__Work item__: Copy exactly the lines that run from the line containing "if (lane s n).state" to the end of the material below, both ends included.

__Records supplied__:
++++

-- ==== Sys2Proof/Machine/Loader.lean ====
section
/-!
DEFINITION. The part of a start that the keeper runs: ROM boot, warm or cold, slot selection, claim, SAFE mode, the island
configuration and step 11 (R38, R45, R46, R58, R61 to R67, R73, R173, R205, R271, R444, R455).
-/
namespace Sys2Proof.Machine

/-! ## What a start reports (R43, R44, R73, R458, R495) -/

/-- Wake sources 0 to 12 counted once each (R457). -/
def countWakes (s : State) (fired : Nat) : State := (bitsOf 13 fired).foldl (fun s i => count s 1 0 0 i) s

/-- Events that AON held, and the wake that began this start: event 0x0104. -/
def wakeReport (s : State) : State :=
  let l := s.pwr.aon.held
  let woke := l.any (fun e => e.1 == 0x0103)
  let s := l.foldl (fun s e => emitAon s e.1 e.2) (modAon s (fun a => { a with held := [] }))
  if woke then
    let s := if s.pwr.aon.lastLeft = 2 then count s 1 0 0 15 s.pwr.aon.cyclesRun else s
    emit (countWakes s s.pwr.aon.lastSrc) 0x0104 255 (p2 s.pwr.aon.lastSrc ++ p1 s.pwr.aon.lastLeft ++ p1 s.pwr.aon.lastKind)
  else s

/-- Codes of the rails, in the order of R41: DESIGN CHOICE (log entry 35), the spec gives no numbering. -/
def railCode (r : Rail) : Nat :=
  match r with | .dvddIo => 0 | .dvddCore => 1 | .avdd => 2 | .hpvdd => 3 | .serdes09 => 4 | .serdes12 => 5

/-- The record of a supply failure or a brown-out: event 0x0F0C. DESIGN CHOICE (log entry 36): the attempts of a brown-out,
which is no failed attempt, read 1. -/
def supplyReport (s : State) : State :=
  match s.boot.failRail with
  | none => s
  | some (r, brown) =>
    modBoot (emitAon s 0x0F0C (p1 (railCode r) ++ p1 (b2n brown) ++ p4 (max 1 s.boot.failures)))
      (fun b => { b with failRail := none, failures := 0 })

/-- The events of step 6: the keeper memory error, the reboot, the straps. -/
def startReport (s : State) : State :=
  let s := match s.boot.keeperErr with
    | some w => modBoot (emitAon s 0x0C04 (p4 w)) (fun b => { b with keeperErr := none })
    | none => s
  let s := if s.boot.source ≤ 2 then emit s 0x0F0A 255 (p1 s.boot.source) else s
  emit s 0x0F0D 255 (p1 (2 * s.boot.addr + s.boot.slotStrap))

/-! ## The configuration becomes known (step 9) -/

/-- The records of a configuration are written and the lanes' rails asked for. -/
def configKnown (s : State) (d : Decoded) : State :=
  let s := loadRecs (modBoot s (fun b => { b with
    running := some d, phase := .config, slot := d.slot, patchMem := (d.patch.map Prod.snd).getD [] })) d
  let s := { s with block := blockOf s s.now }
  let s := match d.patch with | some v => emit s 0x0F0E 255 (p4 v.1) | none => s
  lanesSettle ((List.range 4).foldl rebuildGates s) 5

/-- Session keys into keeper memory. -/
def keysIn (s : State) (l : List (Nat × List Byte)) : State :=
  modKeeper s (fun k => { k with keys := l.foldl (fun m p => sput [] m p.1 p.2) [] })

/-- The cause of a slot in the start status. -/
def slotCause (s : State) (slot cause : Nat) : State :=
  modBoot s (fun b => if slot = 0 then { b with causeA := cause } else { b with causeB := cause })

/-- A slot's verification begins, event 0x0F01: the flash is probed, the header and then the body read (R49, R62). -/
def slotTry (s : State) (slot : Nat) : State :=
  flashBody (flashHeader (flashProbe (emit (modBoot s (fun b => { b with phase := .load, trial := slot })) 0x0F01 255 (p1 slot))))

/-- A link-local address (RFC 3927), at random. -/
def safeAddr (s : State) (n : Nat) : State :=
  let r := draw s
  modLane r.2 n (fun l => { l with safeMode := 1, safeIp := 0xA9FE0100 + r.1 % 65024 })

/-- SAFE mode, event 0x0F04 (R64, R65). -/
def safeEntry (s : State) : State :=
  let s := emit s 0x0F04 255 (p1 s.boot.causeA ++ p1 s.boot.causeB)
  let s := modBoot s (fun b => { b with safe := true, phase := .config, running := none, slot := 3, loadTime := 0 })
  lanesSettle ((List.range 4).foldl rebuildGates ((List.range (Config.lanes s.variant)).foldl safeAddr { s with warm := {} })) 5

/-- A slot passed: event 0x0F02, bank 23, the keys. -/
def slotPassed (s : State) (slot : Nat) (l : Loaded) : State :=
  let t := loadUnits l.cfg.imgLen
  let s := emit (slotCause s slot 0) 0x0F02 255 (p1 slot ++ p4 l.cfg.seq ++ p4 t)
  let big := overSize l.cfg.imgLen
  let s := { modBoot s (fun b => { b with loadTime := t % 65536 }) with
    warm := { image := some l.cfg, mark := !big, tooBig := big } }
  configKnown (keysIn s l.keys) l.cfg

/-- A slot failed, event 0x0F03: slot B follows slot A, then SAFE mode. -/
def slotFailed (s : State) (slot cause : Nat) : State :=
  let s := emit (slotCause s slot cause) 0x0F03 255 (p1 slot ++ p1 cause)
  if slot = 0 then slotTry s 1 else safeEntry s

/-! ## ROM boot and the warm start (R67) -/

/-- The first condition of R67 that fails, as the reason of event 0x0F06. -/
def warmReason (s : State) (crcOk eccOk : Bool) : Option Nat :=
  match s.warm.image with
  | none => some 0
  | some d =>
    if s.warm.tooBig then some 6
    else if s.warm.mark = false then some 0
    else if crcOk = false then some 1
    else if d.warmPolicy ≠ 0 then some 2
    else if d.slot ≠ s.boot.slotStrap then some 3
    else if (s.flash.answers && num (slotRead s d.slot 0x0C 4) 0 4 == d.seq && slotRead s d.slot 0x20 32 == d.hash) = false then
      some 4
    else if eccOk = false then some 5
    else none

/-- A warm start takes the configuration of bank 23. -/
def warmStart (s : State) (d : Decoded) : State :=
  let s := modAon (modBoot s (fun b => { b with warm := true, kind := 4, causeA := 0, causeB := 0, loadTime := 0 }))
    (fun a => { a with lastKind := 1 })
  let ks := match openKeys s d.keyPart false with | .ok l => l | .error _ => []
  configKnown (keysIn s ks) d

/-- A cold start loads the slot that STRAP_SLOT selects first (R64). -/
def coldStart (s : State) : State := slotTry { s with warm := {} } s.boot.slotStrap

/-- The straps of a start that sensed them without a strap command of its own. -/
def strapsOfStart (s : State) (p : Straps) : State :=
  if s.boot.strapDue then modBoot (strapLatch (strapPins s p)) (fun b => { b with strapDue := false }) else s

/-- ROM_BOOT_DONE (steps 6 to 8): `romOk` is the check of the lift coefficient ROM, `crcOk` and `eccOk` those of bank 23,
`sense` the AON ticks since PWREN_IO was asserted and the strap levels that a REBOOT or a wake sensed (R40). -/
def execRomBootDone (romOk crcOk eccOk : Bool) (sense : StartSense) (s : State) : Host.Outcome State Fault Refusal :=
  if s.boot.phase = .rom then
    let s := countEntry (addTicks (strapsOfStart s sense.straps) sense.ticks) 0
    let s := startReport { modBoot s (fun b => { b with romFail := !romOk }) with flows := { s.flows with romOk := romOk } }
    if s.boot.kind = 5 then
      match warmReason s crcOk eccOk, s.warm.image with
      | none, some d => .next (warmStart (flashHeader (flashProbe s)) d)
      | r, _ =>
        let n := r.getD 0
        .next (coldStart (emit (modAon s (fun a => { a with lastReason := n })) 0x0F06 255 (p1 n)))
    else .next (coldStart s)
  else .next s

/-- MANIFEST_LOAD_DONE: the verification of the slot on trial ends (R62, R64). An unclaimed module writes its fuses
first (R61). -/
def execManifestLoadDone (s : State) : Host.Outcome State Fault Refusal :=
  if s.boot.phase = .load then
    match verifySlot s s.boot.trial with
    | .error c => .next (slotFailed s s.boot.trial c)
    | .ok l =>
      if l.claim.isSome then .next (modBoot s (fun b => { b with phase := .fuse }))
      else .next (slotPassed s s.boot.trial l)
  else .next s

/-- CLAIM_FUSE_WRITE_DONE: the fields read back. `same` false: cause 0x12, SAFE mode, and the module can never be
claimed (R61). -/
def execClaimFuseWriteDone (same : Bool) (s : State) : Host.Outcome State Fault Refusal :=
  if s.boot.phase = .fuse then
    match verifySlot s s.boot.trial with
    | .ok ⟨d, ks, some (pub, key)⟩ =>
      if same then
        let s := { s with otp := { s.otp with claimed := true, ownerHash := sha256 pub, recovery := key } }
        .next (slotPassed (emit (modBoot s (fun b => { b with claim := true })) 0x0F0B 255 []) s.boot.trial ⟨d, ks, none⟩)
      else
        let s := slotCause { s with otp := { s.otp with unclaimable := true } } s.boot.trial 0x12
        .next (safeEntry (emit s 0x0F03 255 (p1 s.boot.trial ++ p1 0x12)))
    | _ => .next s
  else .next s

/-! ## Step 11 -/

/-- A control in force at once. -/
def ctlForce (v : Nat) : Ctl :=
  { gain := ⟨ctlGain v, ctlGain v, 0, 0⟩, muted := ctlMute v, pol := ctlPol v
    amp := if ctlMute v then ⟨0, 0, 0, 0⟩ else ⟨1000000, 1000000, 0, 0⟩ }

/-- The live gate is in force from the first block on: no transition runs (R54, R285). -/
def gatesInForce (s : State) : State :=
  let s := (rowsOf s.tabs 4).foldl (fun s r =>
    modEntry s r (fun e => { e with src := cell s 4 r 0, old := cell s 4 r 0, ctl := ctlForce (cell s 4 r 1) })) s
  let s := (rowsOf s.tabs 5).foldl (fun s r =>
    modEntry s (0x8000 + r) (fun e => { e with src := cell s 5 r 0, old := cell s 5 r 0, ctl := ctlForce (cell s 5 r 1) })) s
  let s := (rowsOf s.tabs 6).foldl (fun s r => modBus s r (fun b => { b with ctl := ctlForce (cell s 6 r 1) })) s
  let s := (rowsOf s.tabs 7).foldl (fun s r =>
    modDyn s r (fun d => { d with
      on := dynEn (cell s 7 r 0), look := dynLook (cell s 7 r 0)
      makeup := (let m : Int := (bits (cell s 7 r 3) 15 0 : Nat); ⟨m, m, 0, 0⟩) })) s
  (rowsOf s.tabs 0x0C).foldl (fun s r =>
    modStrip s r (fun p => { p with ctl := ctlForce (cell s 0x0C r 0), delay := stripDelay s r, bqs := stripBqs s r })) s

/-- The first check that a row of a flow fails. -/
def openVerdict (check take : Verdict) : Verdict := match check with | some v => some v | none => take

/-- Rows with AUTO open, or are refused with their status (R173, R205): receive rows, then transmit rows, of the berths that
`mine` names. -/
def autoOpen (s : State) (mine : Nat → Bool) : State :=
  let rows (t : Nat) : List Nat := (rowsOf s.tabs t).filter (fun n => pathAuto (cell s t n 4) && mine ((rowOwner s t n).getD 0))
  let s := (rows 1).foldl (fun s n =>
    let b := (rowOwner s 1 n).getD 0
    let v := openVerdict (rxOpenCheck s b n) (rxTakeCheck s b n)
    match v with
    | none => rxOpen s n
    | some (st, _) => emit (reportVerdict s b v) 0x0802 b (p2 n ++ p1 st)) s
  (rows 2).foldl (fun s n =>
    let b := (rowOwner s 2 n).getD 0
    let v := openVerdict (txOpenCheck s b n) (txTakeCheck s b n)
    match v with
    | none => txOpen s n
    | some (st, _) => emit (reportVerdict s b v) 0x0822 b (p2 n ++ p1 st)) s

/-- The islands take their registers: timing, inputs, outputs, monitor, pod bus, pins. -/
def islandsUp (s : State) : State :=
  let s := timSettle (ptpMembers (clkOutsSettle s {}))
  let s := (List.range 48).foldl (fun s n =>
    phChange (inputEffect (modAin s n (fun a => { a with gain := rcfg s .ainGain n })) n (rcfg s .ainCfg n)) n 0 (rcfg s .ainCfg n)) s
  let v := rcfg s .monTdac
  let s := tdacHold (tdacEffect (monCfgEffect s 0 (rcfg s .monCfg)) 0 v) v
  let s := if (rcfg s .podCfg).testBit 31 then podRegEffect s ⟨.podCfg, 0, 0, 0, rcfg s .podCfg⟩ else s
  stepsSettle (spksSettle (outsSettle (outsLoad (mfpBlock s))))

/-- The start ends in TRIM when PWR_REQ of the manifest names it (R437, R455). -/
def startState (s : State) : State :=
  if rcfg s .pwrReq = 1 then
    clusterSettle (lanesSettle (modPwr (countEntry s 1) (fun p => { p with state := 1 })) 7)
  else clusterSettle s

/-- ISLAND_CONFIG_DONE: step 11 is complete. The host bus answers from now on, with a challenge and its attention. -/
def execIslandConfigDone (s : State) : Host.Outcome State Fault Refusal :=
  if s.boot.phase = .config then
    let s := modBoot s (fun b => { b with phase := .run, blocks := 0 })
    let s := supplyReport (wakeReport s)
    let s := if s.boot.warm then emit s 0x0F05 255 (p4 (match s.boot.running with | some d => d.seq | none => 0)) else s
    let s := attnSet (challengeNew s 0xF) 8
    if s.boot.safe then .next (mfpBlock (attnSet s 0x10))
    else
      let s := autoOpen (startState (islandsUp (gatesInForce s))) (fun _ => true)
      .next (if s.tim.dpll.state = 2 then unmutePoint s 0 else s)
  else .next s

/-- SAFE_LANE_ALTERNATE: the 2 s of a lane expire; a lane that is not UP takes the other mode (R65). -/
def execSafeLaneAlternate (n : Nat) (s : State) : Host.Outcome State Fault Refusal :=
  if s.boot.safe = true ∧ dieOn s = true ∧ hasLane s n = true ∧ (lane s n).presN = false ∧ laneUp s n = false then
    let s := rebuildGates (modLane s n (fun l => { l with safeMode := if l.safeMode = 1 then 2 else 1 })) n
    if (lane s n).state = 3 then .next (modLane s n (fun l => { l with trainBad := [], trainFrom := ran s, adapting := 1 })) else .next s
  else .next s

end Sys2Proof.Machine
end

++++

__Answer to the problem__:
    if (lane s n).state = 3 then .next (modLane s n (fun l => { l with trainBad := [], trainFrom := ran s, adapting := 1 })) else .next s
  else .next s

end Sys2Proof.Machine
end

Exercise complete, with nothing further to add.